Participating Friends meetings agreed to the following: (1) continue to educate members, including children and youth, about the Doctrine of Discovery, the ongoing effects of colonialism, the UN Declaration on the Rights of Indigenous Peoples, residential schools and their legacy, the history of the land on which they live, and reconciliation efforts; (2) formally acknowledge the traditional territories where meetings are located and engage in processes of reflection on the meaning of this; (3) find out about current concerns of Indigenous Peoples from those territories, including land appropriation or resource development, with which the meeting could be engaged; (4) investigate projects of cultural revitalization that Indigenous Peoples are involved in and discern if there is an appropriate role (including funding) that Friends can play; (5) uphold and support individual Friends involved with grassroots Indigenous rights and provide spiritual support to Friends led to this work, which might include offering committees of care and approving minutes of support; and (6) report back annually through CFSC.
The full text is available at CFSC’s website.
Friendly Water for the World
During National Volunteer Week, April 10–16, Friendly Water for the World was named “Outstanding Volunteer Organization” as part of the first annual Vollie Awards, organized by International Volunteer Card, an agency that provides travel services and insurance for mission and humanitarian organizations working around the world.

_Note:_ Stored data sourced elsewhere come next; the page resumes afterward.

/-- Settles O12: the locator is the product of the erasure factors, the evaluator the modified syndrome. -/
theorem rssolveErasuresOnly : Obligations.RssolveErasuresOnly := by
  intro s code hp hn hle
  obtain ⟨F, _, _, φ, hφ⟩ := exists_fieldMap hp
  obtain ⟨hsig, homg⟩ := solvedFile_frame s.cfg code s.rs [1] (modifiedSyndrome s.cfg code s.rs.era (fileValues s.rs.syn (codePar code)))
  refine ⟨_, by rw [exec_rssolve, rsSolve_some (hn ▸ hle) (keySolve_erasures ..)], rfl, rfl, fun i hi => hφ.inj ?_, hsig,
    fun k hk => hφ.inj ?_, homg, rfl⟩
  · rw [solvedFile_sig hφ _ _ _ i hi, toPoly_one hφ, mul_one, ← toPoly_gammaPoly hφ, coeff_toPoly hφ]
  · rw [solvedFile_omg hφ _ _ _ k hk, coeff_eq_of_X_pow_dvd (modifiedSyndrome_spec hφ _ _ _).1 hk, map_productCoeff hφ,
      toPoly_gammaPoly hφ]

/-! ### The contract of the error locator -/

section
variable {F : Type} [Field F] {cfg : Params} {φ : Byte → F} (hφ : FieldMap cfg.primPoly φ) {code : Code} {era : List (Fin 46)}
  {syn lam : List Byte}
include hφ

theorem natDegree_toPoly_le (c : List Byte) : (toPoly φ c).natDegree ≤ c.length - 1 := by
  rw [natDegree_le_iff_coeff_eq_zero]
  intro k hk
  rw [coeff_toPoly hφ, List.getD_eq_default _ _ (by omega), hφ.zero]

/-- The list that the contract multiplies by the syndrome is sigma modulo x^(r+1). -/
theorem sigmaList_spec : X ^ (codePar code + 1) ∣ eraPoly cfg φ code era * toPoly φ lam -
    toPoly φ ((List.range (codePar code + 1)).map (productCoeff cfg.primPoly (gammaPoly cfg code era) lam)) := by
  rw [X_pow_dvd_iff_coeff_eq]
  intro k hk
  rw [coeff_toPoly hφ, List.getD_eq_getElem _ _ (by simpa using hk), List.getElem_map, List.getElem_range, map_productCoeff hφ,
    toPoly_gammaPoly hφ]

omit hφ in
/-- A product with it is known modulo x^r. -/
theorem coeff_mul_of_X_pow_dvd {r k : Nat} {P Q : F[X]} (S : F[X]) (h : X ^ (r + 1) ∣ P - Q) (hk : k < r) :
    (Q * S).coeff k = (P * S).coeff k := by
  refine (coeff_eq_of_X_pow_dvd (n := r) ?_ hk).symm
  rw [← sub_mul]
  exact ((pow_dvd_pow X (Nat.le_succ r)).trans h).mul_right S

theorem keyPair_of_keyLocator (h : keyLocator cfg code era syn lam) :
    ∃ W, KeyPair (codePar code) era.length (eraPoly cfg φ code era * toPoly φ syn) (toPoly φ lam) W ∧ (toPoly φ lam).coeff 0 = 1 := by
  obtain ⟨hone, hlen, hkey⟩ := h
  have hdeg := natDegree_toPoly_le hφ lam
  have hr := codePar_pos code
  refine ⟨toPoly φ (polyPad (codePar code) (polyMul cfg.primPoly (polyMul cfg.primPoly (gammaPoly cfg code era) lam) syn)),
    ⟨by omega, ?_, ?_⟩, by rw [coeff_toPoly hφ, hone, hφ.one]⟩
  · refine two_mul_natDegree_lt (by omega) fun k hk => ?_
    rw [coeff_toPoly hφ, polyPad_getD]
    split
    · next hkr =>
      have hz := congrArg φ (hkey k hkr hk)
      rw [map_productCoeff hφ, coeff_mul_of_X_pow_dvd _ (sigmaList_spec hφ) hkr, hφ.zero] at hz
      rw [← coeff_toPoly hφ, toPoly_polyMul hφ, toPoly_polyMul hφ, toPoly_gammaPoly hφ]
      exact hz
    · exact hφ.zero
  · have := X_pow_dvd_polyPad hφ (codePar code) (polyMul cfg.primPoly (polyMul cfg.primPoly (gammaPoly cfg code era) lam) syn)
    rw [toPoly_polyMul hφ, toPoly_polyMul hφ, toPoly_gammaPoly hφ, mul_comm (eraPoly cfg φ code era), mul_assoc] at this
    exact this

theorem keyLocator_of_keyPair {W : F[X]} (hlen : lam.length = (toPoly φ lam).natDegree + 1) (hone : (toPoly φ lam).coeff 0 = 1)
    (h : KeyPair (codePar code) era.length (eraPoly cfg φ code era * toPoly φ syn) (toPoly φ lam) W) :
    keyLocator cfg code era syn lam := by
  have hdeg := h.degL
  have hW := h.degW
  have hkey := h.key
  refine ⟨hφ.inj ?_, by omega, fun k hk hlarge => ?_⟩
  · rw [← coeff_toPoly hφ, hone, hφ.one]
  · rw [← hφ.eq_zero_iff, map_productCoeff hφ, coeff_mul_of_X_pow_dvd _ (sigmaList_spec hφ) hk, mul_right_comm, mul_comm,
      coeff_eq_of_X_pow_dvd hkey hk]
    exact coeff_eq_zero_of_natDegree_lt (by omega)

end

/-- Settles O13: the Euclidean loop finds a locator that divides every other one, so it fails only when there is none. -/
theorem rssolveFindsErrorLocator : Obligations.RssolveFindsErrorLocator := by
  intro s code hp hn hle syn gamma
  obtain ⟨F, _, _, φ, hφ⟩ := exists_fieldMap hp
  have hrho : s.rs.nera ≤ codePar code := hn ▸ hle
  cases hk : keySolve s.cfg code true s.rs.nera s.rs.era syn with
  | none =>
    refine ⟨fun _ => ?_, fun ⟨lam, hlam⟩ => ?_⟩
    · rw [exec_rssolve, rsSolve_solves s.cfg true code hrho, hk]
      rfl
    · obtain ⟨W, hW, hone⟩ := keyPair_of_keyLocator hφ hlam
      rw [← hn] at hW
      exact absurd (keySolve_none hφ hp hrho hk hW) (by rw [hone]; exact one_ne_zero)
  | some lw =>
    obtain ⟨l, w⟩ := lw
    obtain ⟨hpair, hone, -⟩ := keySolve_some hφ hp hrho hk
    have hlam : toPoly φ (polyPad ((toPoly φ l).natDegree + 1) l) = toPoly φ l :=
      toPoly_polyPad hφ (fun _ _ => rfl) (degree_le_natDegree.trans_lt (by exact_mod_cast Nat.lt_succ_self _))
    have hloc : keyLocator s.cfg code s.rs.era syn (polyPad ((toPoly φ l).natDegree + 1) l) :=
      keyLocator_of_keyPair hφ (by rw [polyPad_length, hlam]) (by rw [hlam, hone]) (by rw [hlam, ← hn]; exact hpair)
    obtain ⟨hsig, homg⟩ := solvedFile_frame s.cfg code s.rs l w
    refine ⟨fun hno => absurd hloc (hno _), fun _ => ⟨_, _, hloc, by rw [exec_rssolve, rsSolve_some hrho hk], rfl,
      fun i hi => hφ.inj ?_, hφ.inj ?_, hsig, fun k hk => hφ.inj ?_, homg⟩⟩
    · rw [solvedFile_sig hφ _ _ _ i hi, map_productCoeff hφ, toPoly_gammaPoly hφ, hlam]
    · refine (solvedFile_sig hφ _ _ _ 0 (Nat.zero_le _)).trans ?_
      rw [Fin.val_zero, mul_coeff_zero, eraPoly_coeff_zero, hone, one_mul, hφ.one]
    · have hkey := hpair.key
      rw [solvedFile_omg hφ _ _ _ k hk, map_productCoeff hφ, coeff_mul_of_X_pow_dvd _ (solvedFile_sigValues hφ _ _ _) hk,
        ← coeff_eq_of_X_pow_dvd hkey hk, mul_left_comm, mul_assoc]

end Sys2Proof.Machine
end

section
/-! The error locator and evaluator of a set of positions (41_rs_solver.md R154, R157): the key equation that they solve, the roots
of the locator, and Forney's formula. -/

namespace Sys2Proof.Machine

open Sys2Proof Polynomial

section
variable {F : Type} [Field F] (x y : Fin 46 → F) (E : Finset (Fin 46))

/-- The product of (1 + x_p X) over a set. -/
noncomputable def setLocator : F[X] := ∏ p ∈ E, (1 + C (x p) * X)

/-- The evaluator of a set with weights `y`. -/
noncomputable def setEvaluator : F[X] := ∑ p ∈ E, C (y p) * setLocator x (E.erase p)

variable {x y E}

theorem setLocator_erase {p : Fin 46} (hp : p ∈ E) : setLocator x E = (1 + C (x p) * X) * setLocator x (E.erase p) :=
  (Finset.mul_prod_erase E _ hp).symm

theorem setLocator_coeff_zero : (setLocator x E).coeff 0 = 1 := by
  rw [coeff_zero_eq_eval_zero, setLocator, eval_prod]
  exact Finset.prod_eq_one fun p _ => by simp

theorem setLocator_ne_zero : setLocator x E ≠ 0 := fun h => by
  have := setLocator_coeff_zero (x := x) (E := E)
  rw [h, coeff_zero] at this
  exact zero_ne_one this

theorem natDegree_factor {a : F} (ha : a ≠ 0) : (1 + C a * X).natDegree = 1 := by
  rw [add_comm, ← C_1]
  exact natDegree_linear ha

theorem natDegree_setLocator (hx : ∀ p ∈ E, x p ≠ 0) : (setLocator x E).natDegree = E.card := by
  have hfac : ∀ p ∈ E, (1 + C (x p) * X : F[X]) ≠ 0 := fun p hp h => by
    have := natDegree_factor (hx p hp)
    rw [h, natDegree_zero] at this
    exact zero_ne_one this
  rw [setLocator, natDegree_prod _ _ hfac, Finset.card_eq_sum_ones]
  exact Finset.sum_congr rfl fun p hp => natDegree_factor (hx p hp)

theorem natDegree_setEvaluator_lt (hx : ∀ p ∈ E, x p ≠ 0) (hE : E.Nonempty) : (setEvaluator x y E).natDegree < E.card := by
  have hpos : 0 < E.card := Finset.card_pos.2 hE
  refine lt_of_le_of_lt (natDegree_sum_le_of_forall_le (n := E.card - 1) E _ fun p hp => ?_) (by omega)
  refine (natDegree_C_mul_le _ _).trans ?_
  rw [natDegree_setLocator fun q hq => hx q (Finset.mem_of_mem_erase hq), Finset.card_erase_of_mem hp]

theorem degree_setEvaluator_lt (hx : ∀ p ∈ E, x p ≠ 0) {n : Nat} (hn : E.card ≤ n) : (setEvaluator x y E).degree < n := by
  by_cases hz : setEvaluator x y E = 0
  · rw [hz, degree_zero]
    exact WithBot.bot_lt_coe n
  · have hE : E.Nonempty := Finset.nonempty_of_ne_empty fun h => hz (by rw [setEvaluator, h, Finset.sum_empty])
    rw [degree_eq_natDegree hz]
    exact_mod_cast (natDegree_setEvaluator_lt hx hE).trans_le hn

In western Rwanda, in only 20 months, there are now 36 groups affiliated with Friendly Water for the World who, by the end of the year, will have built, sold, and installed some 18,000 BioSand water filters. These include two groups of widows with HIV, a Quaker HIV group, and 33 groups of formerly unemployed youth. All of the groups are self‐sustaining, even as they work to make waterborne illnesses a thing of the past. Irish Quaker Faith in Action recently provided a generous grant to train four more youth groups, and Friendly Water is grateful for a grant from Quaker Peace and Service in Aotearoa/New Zealand, which is being used to fight a cholera epidemic in Kibumba, Democratic Republic of Congo.
In August, Friendly Water started work on a new training center in Tamil Nadu, South India, and trainees recently traveled to inaugurate a program in Sierra Leone, the first Friendly Water project in West Africa.
Friends House Moscow
Life for children with disabilities had not changed since the Soviet policies of denial and exclusion. In 2012, “laws of inclusion” brought hope, but the reality remains much the same. Children, once forbidden any public services, are now ordered to be included in public schools, but neither the children—years behind their peers in academic and social skills—nor their teachers are prepared. This frequently leads to children being expelled for behaviors the teachers cannot handle, and the children are again denied education. The Center for Children with Special Needs opens its doors and hearts to these children, providing the perfect blend of academic and emotional support that will eventually lead to successful integration.
This crucial program is one example of the work of Friends House Moscow, supporting local activists to develop and implement solutions to social problems.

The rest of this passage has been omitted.